Sunday, October 10, 2010
The New Exit in Venture Capital, by Darian M. Ibrahim, University of Wisconsin Law School, was recently posted on SSRN. Here is the abstract:
This Article is the first to explore a third exit option in venture capital to supplement IPOs and trade sales: secondary markets for the sale of individual ownership interests in start-ups and venture capital funds. The Article begins by explaining how high levels of investor lock-in and illiquidity are embedded in the VC model and have been made worse by negative and perhaps lasting changes in IPO markets. While most private companies have no market for their shares and therefore must rely on legal solutions to the problems caused by investor lock-in, this Article reveals the unique development of a market solution for investors in private start-ups and VC funds.

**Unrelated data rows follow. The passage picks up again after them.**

-- ==== Sys2Proof/Machine/Fetch.lean ====
section
/-! DEFINITION. The fetch of an instruction: the code segment, translation, the page fault of a fetch, and
decoding in the block's table (R29, R47, R48, R233, R305). -/

namespace Sys2Proof.Machine

open Sys2Proof

/-- The code segment of a squad, first byte and end: its kernel's, or its handler's (R29, R325). -/
def State.segment (s : State) (bid sq : Nat) : Nat × Nat :=
  let b := s.block bid
  let k := (s.kernel bid)
  match b.handler with
  | some h => if h.sq = sq then (h.codeLo, h.codeHi) else (k.codeLo, k.codeHi)
  | none => (k.codeLo, k.codeHi)

/-- Whether an address is an instruction boundary in a code segment (R29). -/
def inSegment (seg : Nat × Nat) (pc : Nat) : Bool :=
  decide (seg.1 ≤ pc ∧ pc + 12 ≤ seg.2) && (pc - seg.1) % 12 == 0

/-- What a fetch finds. -/
inductive Fetched where
  | word (w : InsnWord)
  | absent (va : Nat)
  | cause (c : Nat)
  | dead (struct key : Nat)
  | wait
  deriving DecidableEq, Repr

/-- The bytes of an instruction word's part in device memory, read as a load of the core's die at their home. -/
def State.fetchHome (s : State) (die tag pa n : Nat) : State × CtxRead :=
  if s.homes.retired.contains (pa / 2 ^ 16) then (s, .cause 0x102)
  else if !s.frameOk tag pa then (s, .cause 0x108)
  else if s.homeWaits (some die) (s.forward pa) n then (s, .wait)
  else (s.loadDone (some die) (s.forward pa) n, s.soundBytes (s.forward pa) n)

/-- The bytes of an instruction word's part at a fabric peer (R184, R306, R315). -/
def State.fetchPeer (s : State) (ep ptag a n : Nat) : State × CtxRead :=
  match s.route ep 0 n with
  | .refused => (s, .cause 0x108)
  | .waits => (s, .wait)
  | .goes l =>
    if s.ordered ep false 0 then (s, .wait)
    else (s.sendFlit ep l 0 n, .bytes (Memory.readBytes s.mem.peer (peerKey ep ptag a) n))

/-- The bytes of one page's part of an instruction word, through the core's translations (R305, R308). -/
def State.fetchPart (s : State) (core tag va n : Nat) : State × CtxRead :=
  let (s, w) := s.translate core tag va
  match s.resolve tag false .fetch va w with
  | .absent => (s, .absent va)
  | .cause c => (s, .cause c)
  | .damaged k => (s, .dead 0x20 k)
  | .waits => (s, .wait)
  | .ok .device pa _ => s.fetchHome (dieOfCore core) tag pa n
  | .ok .host a _ => (s, .bytes (Memory.readBytes s.mem.host a n))
  | .ok (.peer ep ptag _) a _ => s.fetchPeer ep ptag a n

/-- The 12 bytes at an address of a context's code: a fetch that waits has sent nothing. -/
def State.fetchWord (s0 : State) (core tag va : Nat) : State × Fetched :=
  let n := min 12 (2 ^ 16 - va % 2 ^ 16)
  match s0.fetchPart core tag va n with
  | (s, .absent a) => (s, .absent a)
  | (s, .cause c) => (s, .cause c)
  | (s, .dead u k) => (s, .dead u k)
  | (_, .wait) => (s0, .wait)
  | (s, .bytes b) =>
    if n = 12 then (s, .word (wordOfBytes b))
    else match s.fetchPart core tag (va + n) (12 - n) with
      | (s, .absent a) => (s, .absent a)
      | (s, .cause c) => (s, .cause c)
      | (s, .dead u k) => (s, .dead u k)
      | (_, .wait) => (s0, .wait)
      | (s, .bytes b2) => (s, .word (wordOfBytes (b ++ b2)))

/-- What a block's instruction words are decoded with (R47, R48). -/
def State.decEnv (s : State) (bid : Nat) : DecEnv :=
  { table := (s.pourOfBlock bid).table, priv := (s.context (s.tagOfBlock bid)).priv, regs := (s.kernel bid).regs }

/-- Whether a context runs: it and its tenant are enabled (R296, R297). -/
def State.enabled (s : State) (tag : Nat) : Bool := (s.context tag).en && (s.tenant (s.tenantOf tag)).en

/-- Whether a squad may issue: its context enabled, its flask resident, no cause held, outside a halt and a SPACE gap
(R40, R229, R296, R319, R326). A handler is not stopped by the save of its flask (R327). EN := 0 holds a context's squads,
its sequencers and its copies where they stand, and ends nothing: what has left them goes on (log entry 151). -/
def State.squadMay (s : State) (bid sq : Nat) : Bool :=
  let b := s.block bid
  let q := s.squad bid sq
  let st := (s.flask b.flask).status
  let skids := b.handler.isNone && !q.stopped && decide (q.skid.toNat < 12)
  s.blocks.has bid && s.enabled (s.tagOfBlock bid) && (if b.serves sq then st == .resident || st == .saving
    else st == .resident && q.cause == 0 && (!b.halted || skids))
  && decide (q.spaceUntil ≤ s.ctrl.now)

/-- The sub-group of a site. -/
def State.groupAt (s : State) (p : Site) : Option Group := (s.squad p.bid p.sq).ctl.groups[p.grp]?

/-- A sub-group replaced. -/
def State.setGroup (s : State) (p : Site) (g : Group) : State :=
  let q := s.squad p.bid p.sq
  s.setSquad p.bid p.sq { q with ctl := { q.ctl with groups := q.ctl.groups.set p.grp g } }

/-- Lanes of a sub-group that are done with its instruction (R321). -/
def State.markDone (s : State) (x : Ins) (lanes : Lanes) : State :=
  match (s.squad x.bid x.sq).ctl.groups[x.grp]? with
  | some g => s.setGroup { bid := x.bid, sq := x.sq, grp := x.grp } { g with done := g.done ||| lanes }
  | none => s

/-- A sub-group whose instruction lies on a page that is not present parks (R233). -/
def State.parkFetch (s : State) (p : Site) (g : Group) (tag va : Nat) : State :=
  let (s, fid) := s.pageFault tag va 3 (coreOf p.bid)
  s.setGroup p { g with kind := .parked [(fid, g.lanes)] [] true }

/-- A cause of the fetch or of decoding at a sub-group (R48, R321). -/
def State.fetchTrap (s : State) (p : Site) (g : Group) (code sub : Nat) : State :=
  s.takeTrap p.bid p.sq code sub g.pc g.lanes

/-- The instruction of a running sub-group, or the state in which its fetch or decoding ends. -/
def State.fetchAt (s : State) (p : Site) (g : Group) : State × Option Instr :=
  let tag := s.tagOfBlock p.bid
  if !inSegment (s.segment p.bid p.sq) g.pc.toNat then (s.fetchTrap p g 0x011 0, none)
  else match s.fetchWord (coreOf p.bid) tag g.pc.toNat with
    | (s, .absent va) => (s.parkFetch p g tag va, none)
    | (s, .cause c) => (s.fetchTrap p g c 32, none)
    | (s, .dead u k) => (s.consume p.bid u k, none)
    | (s, .wait) => (s.notReady, none)
    | (s, .word w) =>
      match decode (s.decEnv p.bid) ((s.pourOfBlock p.bid).word g.pc.toNat w) with
      | .trap c k => (s.fetchTrap p g c k, none)
      | .ok i => (s, some i)

/-- The state at the site of an issue. -/
def State.atSite (s : State) (p : Site) : State := { s with ctrl := { s.ctrl with site := p, waited := false } }

/-- A served sub-group becomes running again (R233): its declined lanes keep their mark for the retry. -/
def Group.unpark (g : Group) : Group :=
  match g.kind with
  | .parked [] d _ => { g with kind := .running, declined := d }
  | _ => g

/-- Whether a sub-group parked on a fetch whose fault was declined (R233). -/
def Group.fetchDeclined (g : Group) : Bool :=
  match g.kind with
  | .parked [] d true => !d.isEmpty
  | _ => false

/-- Whether an instruction of another sub-group makes the whole squad wait. -/
def Squad.waitsFor (q : Squad) (g : Group) : Bool :=
  match q.waitsAt with
  | some w => (g.pc, g.lanes) != w && q.ctl.groups.any fun e => e.kind == .running && e.pc == w.1 && e.lanes == w.2
  | none => false

/-- The turn of a sub-group up to its instruction: a declined fetch traps, and a running or served sub-group
fetches. -/
def State.turnOf (s : State) (p : Site) : State × Option Instr :=
  let s := s.atSite p
  if !s.squadMay p.bid p.sq then (s.notReady, none)
  else match s.groupAt p with
    | none => (s.notReady, none)
    | some g =>
      if (s.squad p.bid p.sq).waitsFor g then (s.notReady, none)
      else if g.fetchDeclined then
        ((s.setGroup p { g with kind := .running }).fetchTrap p g 0x100 32, none)
      else
        let g' := g.unpark
        if g'.kind == .running then (s.setGroup p g').fetchAt p g' else (s.notReady, none)

end Sys2Proof.Machine
end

These secondary markets that are emerging in venture capital can increase liquidity for investors, reduce agency costs in start-up and VC fund governance, and mitigate VC-entrepreneur conflicts over traditional exit decisions. These secondary markets also have limitations, however, including that they can mute high-powered incentives for performance, present high levels of information asymmetry and transaction costs, and face legal impediments to growth. The emergence of electronic marketplaces will help to facilitate transactions and overcome some of these limitations, but certain securities and tax laws may need to be revisited as secondary markets continue to develop.